I'll start off with the visit.
When we became a new department, we inherited what was there. That didn't meet anybody's needs, so we just totally destroyed it. We have a temporary ops centre that's still there, but early November would probably be a great time to come back. You're certainly welcome to tour that once we get rid of the construction helmets and those kinds of things.
As for what it does, there are a number of main functions. The first one is a monitoring and reporting function. As I mentioned before, there are different areas that it monitors for, and they're fairly wide. It's much more than for emergencies, it's for public safety writ large, if you will. Then there are a number of kinds of products that it will report on. There's one that we call an information bulletin, and it primarily goes to our minister, the minister's staff, and the Privy Council Office, to give them a heads-up. It contains unconfirmed, uncorroborated information, and within thirty minutes we'll come back with what we call a notification. That then comes with accredited and, as best we can, certified information as to what may be occurring.
Depending on that, in the other areas that we have, we gather situational awareness. It's really that whole thing to develop, in more military terms, a common operating picture. With that kind of information, we then take a look at doing a risk assessment. We don't do threat assessments. Those are done by CSIS, the RCMP, DND, etc. We do a risk assessment that asks the questions, “What do we care? What does this mean? And if it does mean something, what do we do? Is there a particular plan that's already in place that we implement, or do we have to develop something to respond specifically to this?” There will be an immediate action plan if we don't have a plan to do that.
Our last function is operations coordination, which is done at the strategic level, which is different from the very pointy end, the tactical level or, say, the mid-level operational level. Within the operations centre right now, the director of the operations centre is from the Canadian Forces. We have a planner from the Canadian Forces who is responsible for their pandemic plan, so he's a highly trained planner. And we are integrating our planning system with the military planning system. We're finding a lot of that is then in line with the 2010 planning for the Olympics. We have former RCMP and CSIS members within the entire Government Operations Centre who look at situational awareness, risk assessment, planning, as I talked about, and ops coordination.
When something happens, if it's very small and very quick.... There are a number of times that you've probably read about in the papers when there are people who are on aircraft who are on the American no-fly list. Sometimes it's required that either Canadians or Americans under NORAD will scramble jets to do protection on that, and then they go through a series of checks to find out whether or not they can confirm a risk or deny a risk. We are immediately involved with five key departments in terms of determining the risk. If there was ever an opportunity or the occasion when it was decided at the highest levels that the aircraft would have to be shot down, we'd be involved in the consequence management of that, notifying the provinces and providing the assistance that would be needed.
Some events will happen in less than twenty minutes. Other events are fairly long-term.

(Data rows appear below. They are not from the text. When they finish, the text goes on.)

-- ==== Sys2Proof/Laws/PerInstr.lean ====
section
/-! SUPPORT. The per-instruction families of LAWS.json. `OpcodeFields`: the pattern of R65 in the opcode bits, and
the length of R58, for every instruction as syntax. -/

namespace Sys2Proof.Laws.OpcodeFields

/-- The five ALU instructions (R65). -/
def isAlu : Instr → Bool
  | .add _ _ | .sub _ _ | .mul _ _ | .div _ _ | .cmp _ _ => true
  | .ldi _ _ | .prn _ | .hlt | .push _ | .pop _ | .jeq _ | .jne _ | .jmp _ => false

/-- The three jumps (R65). -/
def isJump : Instr → Bool
  | .jeq _ | .jne _ | .jmp _ => true
  | .ldi _ _ | .prn _ | .hlt | .push _ | .pop _ | .add _ _ | .sub _ _ | .mul _ _ | .div _ _ | .cmp _ _ => false

/-- Bits 7:6, bit 5 and bit 4 of an opcode byte. -/
def fields (op : Byte) : Nat × Bool × Bool := ((op >>> 6).toNat, op.getLsbD 5, op.getLsbD 4)

/-- R58, R65: the encoding is one opcode byte and the operand bytes; bits 7:6 of the opcode are the operand count,
bit 5 is set for the ALU instructions alone, and bit 4 for the jumps alone. -/
def Statement (i : Instr) : Prop :=
  (encode i).length = i.length ∧ fields i.opcode = (i.operandBytes.length, isAlu i, isJump i)

theorem of_row {i : Instr} (op : Byte) (n : Nat) (alu jump : Bool) (ho : i.opcode = op)
    (hn : i.operandBytes.length = n) (ha : isAlu i = alu) (hj : isJump i = jump)
    (h : fields op = (n, alu, jump)) : Statement i := by
  subst ho hn ha hj
  exact ⟨Nat.add_comm _ _, h⟩

theorem ldi (ra imm : Byte) : Statement (.ldi ra imm) :=
  of_row 0x82#8 2 false false rfl rfl rfl rfl (by decide)
theorem prn (ra : Byte) : Statement (.prn ra) :=
  of_row 0x47#8 1 false false rfl rfl rfl rfl (by decide)
theorem hlt : Statement .hlt :=
  of_row 0x01#8 0 false false rfl rfl rfl rfl (by decide)
theorem push (ra : Byte) : Statement (.push ra) :=
  of_row 0x45#8 1 false false rfl rfl rfl rfl (by decide)
theorem pop (ra : Byte) : Statement (.pop ra) :=
  of_row 0x46#8 1 false false rfl rfl rfl rfl (by decide)
theorem mul (ra rb : Byte) : Statement (.mul ra rb) :=
  of_row 0xA2#8 2 true false rfl rfl rfl rfl (by decide)
theorem div (ra rb : Byte) : Statement (.div ra rb) :=
  of_row 0xA3#8 2 true false rfl rfl rfl rfl (by decide)
theorem add (ra rb : Byte) : Statement (.add ra rb) :=
  of_row 0xA0#8 2 true false rfl rfl rfl rfl (by decide)
theorem sub (ra rb : Byte) : Statement (.sub ra rb) :=
  of_row 0xA1#8 2 true false rfl rfl rfl rfl (by decide)
theorem cmp (ra rb : Byte) : Statement (.cmp ra rb) :=
  of_row 0xA7#8 2 true false rfl rfl rfl rfl (by decide)
theorem jeq (ra : Byte) : Statement (.jeq ra) :=
  of_row 0x55#8 1 false true rfl rfl rfl rfl (by decide)
theorem jne (ra : Byte) : Statement (.jne ra) :=
  of_row 0x56#8 1 false true rfl rfl rfl rfl (by decide)
theorem jmp (ra : Byte) : Statement (.jmp ra) :=
  of_row 0x54#8 1 false true rfl rfl rfl rfl (by decide)

end Sys2Proof.Laws.OpcodeFields
end

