/-- The fault of a step for each way a list of bytes is no instruction (R66, R76, R78). -/
def State.raiseOf (s : State) : DecodeError → Raise
  | .illegalOpcode op => .illegalOpcode op
  | .missingByte k => .addressOutOfRange (s.pcPlus k)

/-- Byte `k` at PC is byte `k` of the list, or an address above 255 where the list has ended. -/
theorem fetchByte_eq_listByte {s : State} {k : Nat} (h : s.pc.toNat + k < 512) :
    fetchByte s k = (listByte s.codeBytes k).mapError s.raiseOf := by
  by_cases hk : s.pc.toNat + k ≤ 255
  · have hget : s.codeBytes[k]? = some (s.codeByte k) := Memory.getElem?_bytesFrom _ _ (by omega)
    rw [fetchByte_in s hk, listByte_eq_ok.mpr hget]
    rfl
  · have hget : s.codeBytes[k]? = none := by
      rw [List.getElem?_eq_none_iff, State.codeBytes, Memory.length_bytesFrom]
      omega
    rw [fetchByte_out s (by omega) h, listByte, hget]
    rfl

/-- R75 to R78: a fetch is the list decoder on the bytes from PC to address 255. -/
theorem fetch_eq_decodeWith (s : State) :
    fetch s = (decodeWith .illegalOpcode (listByte s.codeBytes)).mapError s.raiseOf := by
  by_cases hpc : s.pc.toNat ≤ 255
  · exact decodeWith_mapError _ (fun _ => rfl) fun k hk => fetchByte_eq_listByte (by omega)
  · have h0 := fetchByte_eq_listByte (s := s) (k := 0) s.pc.isLt
    have hlist : listByte s.codeBytes 0 = .error (.missingByte 0) := by
      have hnil : s.codeBytes = [] := by rw [State.codeBytes, show 256 - s.pc.toNat = 0 by omega]; rfl
      rw [hnil]
      rfl
    rw [hlist] at h0
    rw [fetch, decodeWith_error _ h0, decodeWith_error _ hlist]
    rfl

/-- A fetch fails with the fault of the list decoder's error. -/
theorem fetch_of_decode_error {s : State} {e : DecodeError} (h : decode s.codeBytes = .error e) :
    fetch s = .error (s.raiseOf e) := by
  rw [fetch_eq_decodeWith, decode_eq_error.mp h]
  rfl

theorem fetch_of_decode_ok {s : State} {i : Instr} {rest : List Byte} (h : decode s.codeBytes = .ok (i, rest)) :
    fetch s = .ok i := by
  obtain ⟨hi, -⟩ := decode_eq_ok.mp h
  rw [fetch_eq_decodeWith, hi]
  rfl

/-- Settles O15: the step is `exec` or the fault entry on what the fetch answers, and the fetch is the list decoder. -/
theorem stepRunsTheDecodedInstruction : Obligations.StepRunsTheDecodedInstruction :=
  fun _ hr => ⟨fun _ _ h => step_of_fetch hr (fetch_of_decode_ok h),
    fun _ h => step_of_fetch_error hr (fetch_of_decode_error h),
    fun _ h => step_of_fetch_error hr (fetch_of_decode_error h)⟩

/-- Settles O16: one case of the fetch for each clause. -/
theorem fetchReadsOpcodeThenOperands : Obligations.FetchReadsOpcodeThenOperands := by
  refine fun s hr => ⟨fun hpc => ?_, fun i hbytes => step_of_fetch hr (fetch_of_bytes hbytes),
    fun i => faultsPastEnd i s hr, step_of_illegalOpcode hr⟩
  have hfetch : fetch s = .error (.addressOutOfRange 256#9) := hpc ▸ fetch_past_end s (by rw [hpc]; decide)
  exact step_of_fetch_error hr hfetch

/-! ### A word placed at PC (log 14) -/

theorem length_tableBytes (nbits w : Nat) : (tableBytes nbits w).length = 3 := rfl

/-- The bytes from PC begin with the placed ones, where all three fit. -/
theorem tableBytes_prefix_codeBytes {s : State} (hm : s.mem.wf = true) (hpc : s.pc.toNat ≤ 253) (nbits w : Nat) :
    tableBytes nbits w <+: (s.withFetchWord nbits w).codeBytes := by
  rw [List.prefix_iff_getElem?]
  intro k hk
  have hfits : s.pc.toNat + (tableBytes nbits w).length ≤ Config.memSize := by
    rw [length_tableBytes, Config.memSize]
    omega
  have hin : k < 256 - s.pc.toNat := by
    rw [length_tableBytes] at hk
    omega
  calc (s.withFetchWord nbits w).codeBytes[k]?
      = some ((s.mem.writeBytes s.pc.toNat (tableBytes nbits w)).read (s.pc.toNat + k)) :=
        Memory.getElem?_bytesFrom _ _ hin
    _ = some (tableBytes nbits w)[k] := by
        rw [Memory.read_writeBytes hm hfits, List.getD_eq_getElem _ _ hk]

/-- What a table word decodes to is encoded at the head of its bytes. -/
theorem encode_prefix_tableBytes {nbits w : Nat} {i : Instr} (h : decodeTableWord nbits w = some i) :
    encode i <+: tableBytes nbits w := by
  unfold decodeTableWord at h
  split at h
  · next j rest hd =>
    cases h
    exact decodeWith_listByte_eq_ok.mp (decode_eq_ok.mp hd).1
  · cases h

/-- Settles O17: the encoding stands at the head of the bytes at PC, so the step decodes it (O15). -/
theorem placedWordIsTheNextInstruction : Obligations.PlacedWordIsTheNextInstruction := by
  intro s nbits w i hm hpc h
  obtain ⟨rest, hrest⟩ := (encode_prefix_tableBytes h).trans (tableBytes_prefix_codeBytes hm hpc nbits w)
  have hdecode := (decodeInvertsEncodeExactly _ i rest).mpr hrest.symm
  obtain ⟨hexec, -⟩ := stepRunsTheDecodedInstruction (s.withFetchWord nbits w) rfl
  exact hexec i rest hdecode

end Sys2Proof.Machine
end

section
/-! PROOFS. LDI and PRN (R86, R87): the rule on a legal register byte, committed. -/

namespace Sys2Proof.Machine

/-- R82: an instruction whose rule raises nothing ends in its commit. -/
theorem exec_of_ruleEffect_ok {i : Instr} {s : State} {e : Effect} (h : ruleEffect i s = .ok e) :
    exec i s = .next (commit e s) := by
  rw [exec_eq_finish_ruleEffect, h, finish_ok]

/-- Settles O23: on a legal Ra the rule's one write is that of the immediate to Ra; the exceptions are those of every
instruction. -/
theorem ldiWritesItsImmediate : Obligations.LdiWritesItsImmediate :=
  ⟨fun _ _ => rfl, fun s a imm => exec_of_ruleEffect_ok (ruleEffect_ldi a s imm),
    fun _ _ => ⟨raisesOnBadRegister _, faultsPastEnd _⟩⟩

/-- Settles O24: on a legal Ra the rule's one write is the emission of Ra's value; the exceptions are those of every
instruction, and a fault entry leaves the output log as it was. -/
theorem prnEmitsTheRegister : Obligations.PrnEmitsTheRegister :=
  ⟨fun _ => rfl, fun s a => exec_of_ruleEffect_ok (ruleEffect_prn a s),
    fun _ => ⟨raisesOnBadRegister _, faultsPastEnd _⟩⟩

end Sys2Proof.Machine
end

section
/-! PROOFS. The five ALU instructions (R91 to R95): the rule on two legal register bytes, committed or entered as a
fault, with the byte or flag it writes read as arithmetic on the unsigned register values (R89). -/

namespace Sys2Proof.Machine

/-- R90: a rule whose one write is a result to Ra writes Ra, advances PC by 3, and changes nothing else. -/
theorem exec_of_result {i : Instr} {s : State} {a : RegIdx} {v w : Byte}
    (h : ruleEffect i s = .ok ⟨[.reg a v], s.pcPlus 3⟩) (hv : v = w) :
    exec i s = .next { s with regs := s.regs.set a w, pc := s.pc + 3#9 } :=
  hv ▸ exec_of_ruleEffect_ok h

/-- R109: an instruction whose rule raises ends in the fault entry R109 describes. -/
theorem exec_of_ruleEffect_error {i : Instr} {s : State} {f : Raise} (h : ruleEffect i s = .error f) :
    exec i s = .next (s.faultedWith f.cause f.info) := by
  rw [exec_eq_finish_ruleEffect, h, finish_error]
  rfl

/-- R89, R92: the difference of two bytes is the exact one modulo 256. -/
theorem sub_eq_ofInt (x y : Byte) : x - y = BitVec.ofInt 8 (((x.toNat : Int) - (y.toNat : Int)) % 256) := by
  have hx := x.isLt
  have hy := y.isLt
  apply BitVec.eq_of_toNat_eq
  rw [BitVec.toNat_sub, BitVec.toNat_ofInt]
  omega

/-- R95: the bit CMP sets, by the unsigned values. -/
theorem bits_compareFlags_eq (x y : Byte) : (compareFlags x y).bits =
    if x.toNat = y.toNat then 0b001#3 else if x.toNat < y.toNat then 0b100#3 else 0b010#3 := by
  simp only [compareFlags, ← BitVec.toNat_inj]
  split
  · rfl
  · split <;> rfl

/-- Settles O26: on legal register bytes the rule's one write is the sum of two bytes, whose value is the sum of their
values modulo 256. -/
theorem addWritesTheSumModulo256 : Obligations.AddWritesTheSumModulo256 :=
  ⟨fun _ _ => rfl,
    fun s a b => exec_of_result (ruleEffect_add a b s) (BitVec.toNat_eq_nat.mp (BitVec.toNat_add _ _)).2,
    fun _ _ => ⟨raisesOnBadRegister _, faultsPastEnd _⟩⟩

/-- Settles O27: on legal register bytes the rule's one write is the difference of two bytes, which is that of their
values modulo 256. -/
theorem subWritesTheDifferenceModulo256 : Obligations.SubWritesTheDifferenceModulo256 :=
  ⟨fun _ _ => rfl, fun s a b => exec_of_result (ruleEffect_sub a b s) (sub_eq_ofInt _ _),
    fun _ _ => ⟨raisesOnBadRegister _, faultsPastEnd _⟩⟩

/-- Settles O28: on legal register bytes the rule's one write is the product of two bytes, whose value is the product
of their values modulo 256. -/
theorem mulWritesTheProductModulo256 : Obligations.MulWritesTheProductModulo256 :=
  ⟨fun _ _ => rfl,
    fun s a b => exec_of_result (ruleEffect_mul a b s) (BitVec.toNat_eq_nat.mp (BitVec.toNat_mul _ _)).2,
    fun _ _ => ⟨raisesOnBadRegister _, faultsPastEnd _⟩⟩

/-- Settles O29: on legal register bytes the rule's check of the divisor decides between the quotient and the raise
with Rb. -/
theorem divWritesTheFloorOrFaultsOnZero : Obligations.DivWritesTheFloorOrFaultsOnZero := by
  refine ⟨fun _ _ => rfl, fun s a b hb => ?_, fun s a b hb => ?_,
    fun _ _ => ⟨raisesOnBadRegister _, faultsPastEnd _⟩⟩
  · have hrule := (ruleEffect_div a b s).trans (if_neg hb)
    exact exec_of_result hrule (BitVec.toNat_eq_nat.mp BitVec.toNat_udiv).2
  · exact exec_of_ruleEffect_error ((ruleEffect_div a b s).trans (if_pos hb))

/-- Settles O30: on legal register bytes the rule's one write is the comparison's flag to FL. -/
theorem cmpSetsOneFlagUnsigned : Obligations.CmpSetsOneFlagUnsigned :=
  ⟨fun _ _ => rfl,
    fun s a b => ⟨_, exec_of_ruleEffect_ok (ruleEffect_cmp a b s), bits_compareFlags_eq _ _⟩,
    fun _ _ => ⟨raisesOnBadRegister _, faultsPastEnd _⟩⟩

Our role with the repatriation of the Lebanese citizens took about three or four weeks. By and large, that was a fairly simple thing for us as the interlocutors between Foreign Affairs Canada and the provinces and the local municipalities, like Montreal. Certainly Quebec did an excellent job of looking after returning citizens for the first 72 hours. Ontario and the City of Ottawa equally did some excellent work there. So we would also perform that liaison function, that situational awareness, that passing of that kind of information.
As an event grows for us to level two and then level three, simplistically we'd do more of the same, but we'd bring in people from other departments and agencies. We see ourselves as simply the experts in the process, the emergency response process. We are not experts, nor do we intend to be experts. If there was a radiological threat or a biological threat or a national security threat, we'd bring in the experts from the areas that have that expertise and they would fit into the planning process, the risk assessment process, and the ops coordination process, and they would be very key in that one.